▸ **What you have to do**:
For the listing below, return the line containing "0x4 => opcodeRow4", the line containing "entry (R88). -/", and all lines in between, exactly as written and nothing else.

▸ **Input data**:
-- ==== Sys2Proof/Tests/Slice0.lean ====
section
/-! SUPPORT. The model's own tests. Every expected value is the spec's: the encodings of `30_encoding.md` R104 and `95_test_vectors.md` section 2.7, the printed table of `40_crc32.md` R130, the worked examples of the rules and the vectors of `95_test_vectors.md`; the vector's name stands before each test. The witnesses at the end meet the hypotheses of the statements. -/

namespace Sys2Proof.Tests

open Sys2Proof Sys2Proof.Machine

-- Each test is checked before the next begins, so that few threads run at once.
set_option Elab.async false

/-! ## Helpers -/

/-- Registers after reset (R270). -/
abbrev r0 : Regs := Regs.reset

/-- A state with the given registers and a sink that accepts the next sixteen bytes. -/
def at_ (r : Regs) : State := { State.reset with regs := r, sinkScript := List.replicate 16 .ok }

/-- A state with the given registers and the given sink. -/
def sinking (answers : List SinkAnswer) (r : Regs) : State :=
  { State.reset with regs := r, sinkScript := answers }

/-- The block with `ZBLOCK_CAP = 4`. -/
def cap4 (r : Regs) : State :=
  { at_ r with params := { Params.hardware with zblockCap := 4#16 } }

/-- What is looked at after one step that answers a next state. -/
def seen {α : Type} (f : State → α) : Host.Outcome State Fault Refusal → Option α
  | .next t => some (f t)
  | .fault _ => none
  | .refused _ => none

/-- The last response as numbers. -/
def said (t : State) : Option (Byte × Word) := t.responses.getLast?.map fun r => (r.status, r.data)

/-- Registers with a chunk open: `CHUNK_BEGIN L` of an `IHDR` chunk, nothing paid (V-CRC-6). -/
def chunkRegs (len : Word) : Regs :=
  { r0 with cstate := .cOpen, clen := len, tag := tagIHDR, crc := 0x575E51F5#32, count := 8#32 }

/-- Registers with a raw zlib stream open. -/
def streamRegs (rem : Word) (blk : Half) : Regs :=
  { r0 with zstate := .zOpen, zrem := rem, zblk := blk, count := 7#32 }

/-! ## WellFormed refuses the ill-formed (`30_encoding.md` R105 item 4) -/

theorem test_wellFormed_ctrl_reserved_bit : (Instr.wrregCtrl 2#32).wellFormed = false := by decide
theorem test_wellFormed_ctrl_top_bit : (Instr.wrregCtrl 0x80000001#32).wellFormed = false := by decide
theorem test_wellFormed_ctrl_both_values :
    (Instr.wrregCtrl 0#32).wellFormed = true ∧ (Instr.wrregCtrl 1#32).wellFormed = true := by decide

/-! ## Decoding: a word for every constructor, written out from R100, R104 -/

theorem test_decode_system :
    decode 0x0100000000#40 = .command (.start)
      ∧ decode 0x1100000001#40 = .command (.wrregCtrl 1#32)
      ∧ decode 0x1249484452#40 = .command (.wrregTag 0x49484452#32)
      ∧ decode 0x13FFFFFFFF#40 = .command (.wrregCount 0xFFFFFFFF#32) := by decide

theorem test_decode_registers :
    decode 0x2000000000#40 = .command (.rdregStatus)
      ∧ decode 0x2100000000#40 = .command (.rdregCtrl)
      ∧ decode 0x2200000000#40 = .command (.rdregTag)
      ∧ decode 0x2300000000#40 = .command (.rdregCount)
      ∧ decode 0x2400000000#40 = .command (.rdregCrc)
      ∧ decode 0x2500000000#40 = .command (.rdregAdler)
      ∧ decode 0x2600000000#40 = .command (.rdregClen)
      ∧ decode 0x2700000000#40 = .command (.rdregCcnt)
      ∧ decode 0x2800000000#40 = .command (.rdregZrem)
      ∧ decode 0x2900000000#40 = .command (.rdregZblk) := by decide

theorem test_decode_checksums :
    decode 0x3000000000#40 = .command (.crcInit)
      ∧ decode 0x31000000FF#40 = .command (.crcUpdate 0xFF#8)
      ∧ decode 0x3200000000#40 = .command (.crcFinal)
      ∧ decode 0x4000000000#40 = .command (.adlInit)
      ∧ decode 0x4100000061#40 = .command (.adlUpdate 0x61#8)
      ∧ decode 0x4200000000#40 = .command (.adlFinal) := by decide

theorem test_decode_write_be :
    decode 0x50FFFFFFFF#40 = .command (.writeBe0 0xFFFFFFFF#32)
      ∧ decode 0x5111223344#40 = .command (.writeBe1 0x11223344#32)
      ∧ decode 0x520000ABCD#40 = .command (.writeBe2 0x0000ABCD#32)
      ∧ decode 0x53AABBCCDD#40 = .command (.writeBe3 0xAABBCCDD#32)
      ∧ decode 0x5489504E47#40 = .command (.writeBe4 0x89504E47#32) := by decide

---

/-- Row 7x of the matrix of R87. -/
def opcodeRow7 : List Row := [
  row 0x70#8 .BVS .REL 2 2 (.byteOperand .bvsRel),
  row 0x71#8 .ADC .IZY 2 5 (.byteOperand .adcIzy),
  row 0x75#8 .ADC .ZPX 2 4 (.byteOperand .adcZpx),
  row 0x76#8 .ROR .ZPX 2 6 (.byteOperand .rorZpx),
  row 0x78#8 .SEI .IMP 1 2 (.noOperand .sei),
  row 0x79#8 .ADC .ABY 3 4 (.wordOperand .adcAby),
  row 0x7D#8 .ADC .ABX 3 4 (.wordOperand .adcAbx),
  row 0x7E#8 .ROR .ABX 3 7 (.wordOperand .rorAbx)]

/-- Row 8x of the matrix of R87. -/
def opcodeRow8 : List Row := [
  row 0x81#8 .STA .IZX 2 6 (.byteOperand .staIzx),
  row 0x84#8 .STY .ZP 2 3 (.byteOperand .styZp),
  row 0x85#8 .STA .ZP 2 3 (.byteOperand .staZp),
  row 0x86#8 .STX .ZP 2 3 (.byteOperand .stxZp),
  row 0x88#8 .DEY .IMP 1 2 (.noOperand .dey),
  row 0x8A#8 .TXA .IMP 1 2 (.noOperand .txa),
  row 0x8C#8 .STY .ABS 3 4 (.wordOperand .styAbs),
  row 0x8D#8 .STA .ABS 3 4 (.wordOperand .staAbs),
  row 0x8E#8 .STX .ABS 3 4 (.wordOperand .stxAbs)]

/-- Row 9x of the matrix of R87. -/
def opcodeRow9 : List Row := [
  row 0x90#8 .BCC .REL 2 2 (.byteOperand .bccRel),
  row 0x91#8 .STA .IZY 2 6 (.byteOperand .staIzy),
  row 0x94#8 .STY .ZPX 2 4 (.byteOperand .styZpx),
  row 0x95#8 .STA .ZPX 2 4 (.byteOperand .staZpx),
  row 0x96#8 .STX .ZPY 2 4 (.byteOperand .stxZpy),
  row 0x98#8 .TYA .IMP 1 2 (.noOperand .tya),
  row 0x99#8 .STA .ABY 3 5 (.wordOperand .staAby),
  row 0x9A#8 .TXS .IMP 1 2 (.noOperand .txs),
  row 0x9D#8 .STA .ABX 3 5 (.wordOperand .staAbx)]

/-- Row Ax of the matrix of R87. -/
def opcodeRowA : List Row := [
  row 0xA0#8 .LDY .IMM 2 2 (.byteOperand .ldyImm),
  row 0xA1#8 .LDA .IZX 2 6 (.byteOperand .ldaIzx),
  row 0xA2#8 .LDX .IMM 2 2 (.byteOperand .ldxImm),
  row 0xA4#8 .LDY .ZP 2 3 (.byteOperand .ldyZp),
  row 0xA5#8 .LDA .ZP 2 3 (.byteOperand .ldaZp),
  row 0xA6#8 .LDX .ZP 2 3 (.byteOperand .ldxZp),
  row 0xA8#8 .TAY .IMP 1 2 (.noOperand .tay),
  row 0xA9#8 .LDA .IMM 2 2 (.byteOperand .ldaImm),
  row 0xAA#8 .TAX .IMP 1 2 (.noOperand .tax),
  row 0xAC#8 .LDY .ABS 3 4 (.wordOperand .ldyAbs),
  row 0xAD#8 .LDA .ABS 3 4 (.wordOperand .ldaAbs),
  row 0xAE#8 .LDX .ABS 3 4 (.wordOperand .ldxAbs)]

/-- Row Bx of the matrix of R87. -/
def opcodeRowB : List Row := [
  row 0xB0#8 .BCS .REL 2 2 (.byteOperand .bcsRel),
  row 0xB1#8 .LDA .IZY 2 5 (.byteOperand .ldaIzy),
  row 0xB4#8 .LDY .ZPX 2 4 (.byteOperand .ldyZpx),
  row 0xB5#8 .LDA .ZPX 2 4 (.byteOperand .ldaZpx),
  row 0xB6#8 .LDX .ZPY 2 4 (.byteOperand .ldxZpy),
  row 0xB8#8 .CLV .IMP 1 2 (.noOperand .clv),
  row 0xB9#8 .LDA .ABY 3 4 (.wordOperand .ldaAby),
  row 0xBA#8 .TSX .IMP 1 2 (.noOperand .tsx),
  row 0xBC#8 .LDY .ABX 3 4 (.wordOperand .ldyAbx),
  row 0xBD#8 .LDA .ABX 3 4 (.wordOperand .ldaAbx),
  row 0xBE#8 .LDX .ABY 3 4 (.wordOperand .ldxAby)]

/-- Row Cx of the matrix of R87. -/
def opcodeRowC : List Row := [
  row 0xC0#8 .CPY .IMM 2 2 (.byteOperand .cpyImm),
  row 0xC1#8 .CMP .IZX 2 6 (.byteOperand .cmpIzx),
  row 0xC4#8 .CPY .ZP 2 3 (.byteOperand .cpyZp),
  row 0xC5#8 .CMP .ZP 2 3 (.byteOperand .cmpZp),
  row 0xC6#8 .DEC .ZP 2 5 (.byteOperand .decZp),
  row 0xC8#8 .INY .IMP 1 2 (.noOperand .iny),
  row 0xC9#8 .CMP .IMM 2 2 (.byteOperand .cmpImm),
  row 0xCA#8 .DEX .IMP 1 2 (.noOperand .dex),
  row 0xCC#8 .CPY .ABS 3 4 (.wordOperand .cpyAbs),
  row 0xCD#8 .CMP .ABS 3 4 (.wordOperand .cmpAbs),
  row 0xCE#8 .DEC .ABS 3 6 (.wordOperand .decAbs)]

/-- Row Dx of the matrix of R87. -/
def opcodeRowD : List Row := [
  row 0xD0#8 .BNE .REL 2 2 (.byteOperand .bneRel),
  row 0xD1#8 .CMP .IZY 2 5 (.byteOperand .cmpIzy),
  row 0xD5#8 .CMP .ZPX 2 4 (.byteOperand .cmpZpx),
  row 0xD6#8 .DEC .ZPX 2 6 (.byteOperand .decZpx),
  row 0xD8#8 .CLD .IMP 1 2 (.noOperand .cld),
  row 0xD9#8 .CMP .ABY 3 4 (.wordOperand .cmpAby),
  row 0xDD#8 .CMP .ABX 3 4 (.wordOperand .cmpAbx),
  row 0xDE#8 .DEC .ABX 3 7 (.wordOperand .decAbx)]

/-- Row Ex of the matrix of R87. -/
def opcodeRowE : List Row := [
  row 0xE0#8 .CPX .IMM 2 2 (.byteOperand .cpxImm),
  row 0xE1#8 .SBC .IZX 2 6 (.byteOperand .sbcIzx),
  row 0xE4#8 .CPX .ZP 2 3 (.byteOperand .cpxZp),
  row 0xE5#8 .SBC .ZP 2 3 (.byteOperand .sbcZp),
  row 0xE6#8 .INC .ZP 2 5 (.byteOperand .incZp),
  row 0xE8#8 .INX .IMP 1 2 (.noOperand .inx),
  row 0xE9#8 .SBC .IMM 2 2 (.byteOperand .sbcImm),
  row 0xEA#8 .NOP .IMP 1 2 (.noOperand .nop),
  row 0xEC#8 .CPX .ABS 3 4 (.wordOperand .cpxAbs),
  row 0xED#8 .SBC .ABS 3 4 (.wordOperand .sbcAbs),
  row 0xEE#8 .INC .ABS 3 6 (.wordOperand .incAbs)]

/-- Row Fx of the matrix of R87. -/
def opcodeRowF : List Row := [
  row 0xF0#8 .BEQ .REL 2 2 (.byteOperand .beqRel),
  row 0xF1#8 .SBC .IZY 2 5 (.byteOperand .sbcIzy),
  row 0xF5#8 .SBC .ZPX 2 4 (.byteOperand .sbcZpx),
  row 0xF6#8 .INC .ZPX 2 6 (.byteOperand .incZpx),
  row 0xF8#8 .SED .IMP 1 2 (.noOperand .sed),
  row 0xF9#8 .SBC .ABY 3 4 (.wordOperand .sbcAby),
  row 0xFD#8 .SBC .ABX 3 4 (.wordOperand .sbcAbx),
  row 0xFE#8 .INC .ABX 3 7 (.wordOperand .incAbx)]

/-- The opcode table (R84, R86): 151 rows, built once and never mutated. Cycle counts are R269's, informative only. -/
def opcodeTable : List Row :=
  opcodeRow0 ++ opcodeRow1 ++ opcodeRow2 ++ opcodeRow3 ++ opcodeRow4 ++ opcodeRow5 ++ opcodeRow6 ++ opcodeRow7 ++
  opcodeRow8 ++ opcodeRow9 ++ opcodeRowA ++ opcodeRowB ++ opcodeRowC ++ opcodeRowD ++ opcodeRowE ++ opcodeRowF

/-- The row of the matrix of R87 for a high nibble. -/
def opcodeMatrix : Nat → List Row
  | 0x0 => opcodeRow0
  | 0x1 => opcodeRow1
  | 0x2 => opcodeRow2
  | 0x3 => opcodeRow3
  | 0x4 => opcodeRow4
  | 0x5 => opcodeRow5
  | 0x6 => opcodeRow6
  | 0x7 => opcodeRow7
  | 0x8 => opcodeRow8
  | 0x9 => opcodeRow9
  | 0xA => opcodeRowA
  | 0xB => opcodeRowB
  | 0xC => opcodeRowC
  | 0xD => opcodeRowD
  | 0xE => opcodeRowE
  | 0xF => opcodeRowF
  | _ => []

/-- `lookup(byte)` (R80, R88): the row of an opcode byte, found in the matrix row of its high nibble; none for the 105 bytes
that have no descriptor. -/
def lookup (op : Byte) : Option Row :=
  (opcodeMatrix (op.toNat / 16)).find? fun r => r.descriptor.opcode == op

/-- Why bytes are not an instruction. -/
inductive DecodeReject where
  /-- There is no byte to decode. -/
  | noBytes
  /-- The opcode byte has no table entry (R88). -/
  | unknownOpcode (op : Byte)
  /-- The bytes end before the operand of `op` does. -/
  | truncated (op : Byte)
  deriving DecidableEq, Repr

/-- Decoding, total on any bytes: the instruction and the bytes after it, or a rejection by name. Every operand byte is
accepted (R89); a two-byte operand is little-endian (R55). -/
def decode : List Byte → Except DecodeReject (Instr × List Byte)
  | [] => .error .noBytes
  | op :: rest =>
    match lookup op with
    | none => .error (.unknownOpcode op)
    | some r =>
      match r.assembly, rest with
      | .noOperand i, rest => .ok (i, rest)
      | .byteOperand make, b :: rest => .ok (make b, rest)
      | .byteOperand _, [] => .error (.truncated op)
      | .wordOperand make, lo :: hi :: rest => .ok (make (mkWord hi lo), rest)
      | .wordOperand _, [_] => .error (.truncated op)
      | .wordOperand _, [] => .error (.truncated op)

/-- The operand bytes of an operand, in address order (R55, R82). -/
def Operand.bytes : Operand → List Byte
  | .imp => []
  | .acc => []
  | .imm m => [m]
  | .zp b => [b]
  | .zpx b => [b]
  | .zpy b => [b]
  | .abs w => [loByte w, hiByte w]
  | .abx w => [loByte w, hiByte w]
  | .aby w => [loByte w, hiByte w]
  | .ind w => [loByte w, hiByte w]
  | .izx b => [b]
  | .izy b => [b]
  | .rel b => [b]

▸ **Answer to this problem**:
  | 0x4 => opcodeRow4
  | 0x5 => opcodeRow5
  | 0x6 => opcodeRow6
  | 0x7 => opcodeRow7
  | 0x8 => opcodeRow8
  | 0x9 => opcodeRow9
  | 0xA => opcodeRowA
  | 0xB => opcodeRowB
  | 0xC => opcodeRowC
  | 0xD => opcodeRowD
  | 0xE => opcodeRowE
  | 0xF => opcodeRowF
  | _ => []

/-- `lookup(byte)` (R80, R88): the row of an opcode byte, found in the matrix row of its high nibble; none for the 105 bytes
that have no descriptor. -/
def lookup (op : Byte) : Option Row :=
  (opcodeMatrix (op.toNat / 16)).find? fun r => r.descriptor.opcode == op

/-- Why bytes are not an instruction. -/
inductive DecodeReject where
  /-- There is no byte to decode. -/
  | noBytes
  /-- The opcode byte has no table entry (R88). -/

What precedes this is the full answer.